One Or Two, Asks Henry From Derbyshire

We might be one of the least influential car websites but we are responsive. Sam the Eagle raised the question yesterday. This is the answer.

2007-2013 BMW 1-series coupe: source
2007-2013 BMW 1-series coupe: source

The start point of the discussion is a fictional letter (sent by post, imagine!) from a fictional reader, Henry. Henry is based in northwest Derbyshire and sells office furniture cleaner. He wants to trade down from his 2004 SsangYong Rodius which is too large for him and his wife. Henry wants a new, small BMW but can’t decide if he wants the 1-series or 2-series. In fact, in the letter Henry says he can’t tell the difference between the two cars. He has seen both in the office car park and considers both “quite smart”. Is the 2 worth more than the 1, he asks. They will look almost the same when ordered in black with badge delete option, he notes.

I turned to BMW’s own website to see what is on sale in the United Kingdom. The BMW 1-series has been on sale since 2004 and has rear-wheel drive. It succeeds the cynical and ill-formed BMW Compact (which was nominally a 3-series relative). For most of the time since 2004 the 1-series has comprised four different models. As well as a pretty 2-door convertible and distinctive three- and five-door hatchbacks, there was a 2-door coupé (E82), in production from 2007. That’s what you have seen outside your office, Henry. But manufacture of that car ended in 2013. So, your plans to choose between the 1-series coupe and 2-series coupé don’t work if you want only to buy new.

2014 BMW 2-series coupe: source
2014 BMW 2-series coupe: source

So what is this 2-series? BMW’s current product structure now also has a 2-series range and still features a pared-down 1-series range. The 1-series cars are merely 3- and 5-door hatchbacks as per days of yore. The newish 2-series range features a two-door coupe and a convertible. The coupé is the F22 and has been on sale since 2014. It is still a rear-drive vehicle. In case you are curious, the modified nomenclature is supposed to be consistent with the 4-coupés and 6-coupés so as to move the very different small coupé away from the humdrum, workaday banality of the 1-series cars. So, even numbers for two-door cars and odd numbers for saloons. And GTs. “Whatever!” as Nanny Plum might say.

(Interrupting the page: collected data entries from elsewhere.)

/-- A commit of a move whose result is all zeros makes the page a zero page, one whose block stands ready in a live barge
of the target tier puts the block into the page's entry, and a dredging commit puts the copied block there; each
releases the lock as every commit does. A barge commits its blocks when no chunk of it is awaited, and nothing if it
was abandoned. A berth boundary is worked once and a cycle boundary once a second. Keeper firmware records what its
open outings have done and then starts what it may. A fenced DIMM that is recorded LOST raises UNIT_LOST with the slot
and the cause. (03_tiers_and_placement.md R74; 03_tiers_and_placement.md R89; 03_tiers_and_placement.md R92;
02_chain_time.md R52; 04_durability.md R110; 04_durability.md R113; 11_drive_ports.md R308) -/
def Obligations.MoversAndBerths : Prop :=
  (∀ (page : Nat) (d : MoveDest) (l : Lock) (s : State),
      s.flt.halted = false →
      lockOf s page = some l →
      l.reading = true →
      (keyRangeOf s (4096 * l.page)).isSome = true →
      l.kind ≠ .dredge →
      l.kind ≠ .rebuild →
      overlayWrites s l.page = false →
      zeroResult s l = true →
      exec (.moverCommit page d) s = .next (afterCommit l (s.page l.page) (commitZero l (if l.tier = 0 then 0 else l.wm) s)))
  ∧ (∀ (page : Nat) (d : MoveDest) (l : Lock) (s : State),
      s.flt.halted = false →
      lockOf s page = some l →
      l.reading = true →
      (keyRangeOf s (4096 * l.page)).isSome = true →
      l.kind ≠ .dredge →
      l.kind ≠ .rebuild →
      overlayWrites s l.page = false →
      zeroResult s l = false →
      blockReady s l d = true →
      exec (.moverCommit page d) s = .next (afterCommit l (s.page l.page) (commitBlock l d s)))
  ∧ (∀ (page : Nat) (d : MoveDest) (l : Lock) (s : State),
      s.flt.halted = false →
      lockOf s page = some l →
      l.reading = true →
      (keyRangeOf s (4096 * l.page)).isSome = true →
      l.kind = .dredge →
      blockReady s l d = true →
      exec (.moverCommit page d) s = .next (afterCommit l (s.page l.page) (commitCopy l d s)))
  ∧ (∀ (t b : Nat) (blocks : List BlockPut) (w : BargeWrite) (s : State),
      s.flt.halted = false →
      ((s.drives.writes.find? fun w => w.tier == t && w.barge == b) = some w) →
      w.waiting = [] →
      w.abandoned = false →
      exec (.bargeWriteCommit t b blocks) s = .next (commitBarge t b blocks { s with
        drives := { s.drives with writes := s.drives.writes.filter (· != w) } }))
  ∧ (∀ (t b : Nat) (blocks : List BlockPut) (w : BargeWrite) (s : State),
      s.flt.halted = false →
      ((s.drives.writes.find? fun w => w.tier == t && w.barge == b) = some w) →
      w.waiting = [] →
      w.abandoned = true →
      exec (.bargeWriteCommit t b blocks) s = .next { s with drives := { s.drives with
        writes := s.drives.writes.filter (· != w) } })
  ∧ (∀ (plan : BerthPlan) (s : State),
      s.boot.phase = .ready →
      s.flt.halted = false →
      s.time.chain / 262144 ≠ s.time.lastBerth / 262144 →
      exec (.berthBoundary plan) s = .next (berthWork plan { s with time := { s.time with lastBerth := s.time.chain } }))
  ∧ (∀ (plan : BerthPlan) (s : State),
      s.time.chain / 262144 = s.time.lastBerth / 262144 →
      exec (.berthBoundary plan) s = .next s)
  ∧ (∀ (polls : List DrivePoll) (s : State),
      s.boot.phase = .ready →
      s.flt.halted = false →
      seconds s.time.chain ≠ seconds s.time.lastCycle →
      exec (.berthCycleBoundary polls) s = .next (cycleWork polls { s with time := { s.time with lastCycle := s.time.chain } }))
  ∧ (∀ (s : State),
      keeperOff s = false →
      keeperPaused s = false →
      exec .keeperStep s = .next (refreshHolds (startRefills (resumeTandem (keepVotes (resumeCodec (resumeRekey
        ((s.crity.outings.filter (·.open_)).foldl (fun u o => match findOuting u o.id with
          | some x => if x.open_ then recordUnits u x else u
          | none => u) s))))))))
  ∧ (∀ (slot : Nat) (s : State),
      slot < 32 →
      keeperOff s = false ∧ keeperPaused s = false →
      (s.unit slot).fenced = true →
      (s.unit slot).health = .healthy →
      (s.slot slot).st ≠ .fetShort →
      Answers (exec (.unitRecordLost slot) s) fun t => ∃ u, t = (if deferred u slot then refreshHolds u else reprotect slot u)
        ∧ u = failUnitOutings slot (raise 322 0 0xFF .all (le 1 slot ++ le 1 (s.unit slot).cause) (s.modUnit slot fun u => { u with
          health := .lost, catchUp := [], hotMark := 0, warmMark := 0 })))

/-- SET_TIER_GEOMETRY with a policy alone, while no capacity is offered, stages the policy; with a geometry alone, while
every page reads zeros and the drives and the reserve suffice, it commits the geometry. PLACE_HINT and PIN_PAGES set
the PIN of the span's pages where the pins fit, UNPIN_PAGES clears it, and pages in a tier that the PIN forbids are
queued. STAGE_PAGES opens a stage outing over the span's pages outside the tier whose PIN allows it and answers its
number. GET_CAPACITY and GET_HEAT answer from the map and change nothing but the mailbox. (03_tiers_and_placement.md
R75; 03_tiers_and_placement.md R77; 03_tiers_and_placement.md R93; 03_tiers_and_placement.md R95;
03_tiers_and_placement.md R96; 03_tiers_and_placement.md R97) -/
def Obligations.PlacementCommands : Prop :=
  (∀ (m : Mb) (p : List Byte) (s : State),
      accepts setTierGeometrySpec s m p = true →
      bitAt p 3 0 = false →
      bitAt p 3 1 = true →
      s.map.geo.offeredGib = 0 →
      exec (.setTierGeometry m p) s = .next (finished 0xC200 m [] s { s with map := { s.map with polNext := some (policyOf p) } }))
  ∧ (∀ (m : Mb) (p : List Byte) (g : Geometry) (s : State),
      accepts setTierGeometrySpec s m p = true →
      bitAt p 3 0 = true →
      bitAt p 3 1 = false →
      g = geometryOf s (byteAt p 0) (byteAt p 1) (byteAt p 2) →
      allZero s = true →
      byteAt p 1 + byteAt p 2 ≤ (healthyDrives s).length →
      populationOk s = true →
      reserveOk s g (s.map.polNext.getD s.map.pol).ovlSoft = true →
      exec (.setTierGeometry m p) s = .next (finished 0xC200 m [] s (commitGeometry g s)))
  ∧ (∀ (m : Mb) (p : List Byte) (s : State),
      accepts getCapacitySpec s m p = true →
      outFits s m (capacityBytes s) = true →
      exec (.getCapacity m p) s = .next (reply m 0xC201 .success 0 (capacityBytes s) s))
  ∧ (∀ (m : Mb) (p : List Byte) (s : State),
      (accepts (pageSpec 0xC202 fun v => decide (3 ≤ v ∧ v ≤ 6)) s m p = true) →
      pinsFit s (setPin (ofLe p 0 8) (ofLe p 8 8) (byteAt p 16) s.map.pins) = true →
      exec (.placeHint m p) s = .next (finished 0xC202 m [] s (repin (ofLe p 0 8) (ofLe p 8 8) { s with map := { s.map with
        pins := setPin (ofLe p 0 8) (ofLe p 8 8) (byteAt p 16) s.map.pins } })))
  ∧ (∀ (m : Mb) (p : List Byte) (s : State),
      (accepts (pageSpec 0xC203 fun v => v == 1 || v == 2 || v == 7) s m p = true) →
      pinsFit s (setPin (ofLe p 0 8) (ofLe p 8 8) (byteAt p 16) s.map.pins) = true →
      exec (.pinPages m p) s = .next (finished 0xC203 m [] s (repin (ofLe p 0 8) (ofLe p 8 8) { s with map := { s.map with
        pins := setPin (ofLe p 0 8) (ofLe p 8 8) (byteAt p 16) s.map.pins } })))
  ∧ (∀ (m : Mb) (p : List Byte) (s : State),
      (accepts (pageSpec 0xC204 fun _ => true) s m p = true) →
      exec (.unpinPages m p) s = .next (finished 0xC204 m [] s (repin (ofLe p 0 8) (ofLe p 8 8) { s with map := { s.map with
        pins := setPin (ofLe p 0 8) (ofLe p 8 8) 0 s.map.pins } })))
  ∧ (∀ (m : Mb) (p : List Byte) (work : List Nat) (s : State),
      (accepts (pageSpec 0xC205 fun v => decide (v ≤ 2)) s m p = true) →
      ((s.crity.outings.countP fun o => o.open_ && o.kind == 0x0A) < 64) →
      4 ≤ limitOf s m.src →
      (work = (s.map.pages.filter fun x => decide ((spanOf p).1 ≤ x.1) && decide (x.1 < (spanOf p).1 + (spanOf p).2) && x.2.outside (byteAt p 16)
        && pinAllows (pinOf s x.1) (byteAt p 16)).map (·.1)) →
      exec (.stagePages m p) s = .next (finished 0xC205 m (le 4 s.crity.nextOuting) s (refreshHolds
        ((openOuting 0x0A m.src 0xFFFFFFFF (spanOf p).2 work
          (countOverrides 0 (forbidden s.map.pins (spanOf p).1 (spanOf p).2 (byteAt p 16)) s)).modOuting s.crity.nextOuting fun o =>
            { o with tier := byteAt p 16, done := (spanOf p).2 - work.length, percent := openPercent ((spanOf p).2 - work.length) (spanOf p).2 }))))
  ∧ (∀ (m : Mb) (p : List Byte) (s : State),
      accepts getHeatSpec s m p = true →
      outFits s m (getHeatBytes p s) = true →
      exec (.getHeat m p) s = .next (reply m 0xC206 .success 0 (getHeatBytes p s) s))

So, let’s now say that you are still interested in the One and the Two. What do you get for your money? The E82 (2007-2014) has a 2,660 mm wheelbase. The F22 (2014-to date) has a 2,690 mm wheelbase. That’s not a lot, is it? If you plump for the older car you can get a different range of engines, less boom and bam than in the newer car (apart from the 340 hp M-Sport). The 1-series coupe had a 140 hp diesel, a 174 horsepower diesel and 167 horsepower petrol engine. The E82 stretched 4360 mm from its aggressive nose to its taut, pert little tail. We have no difficulty understanding, Henry, why your eye wandered to that attractive behind.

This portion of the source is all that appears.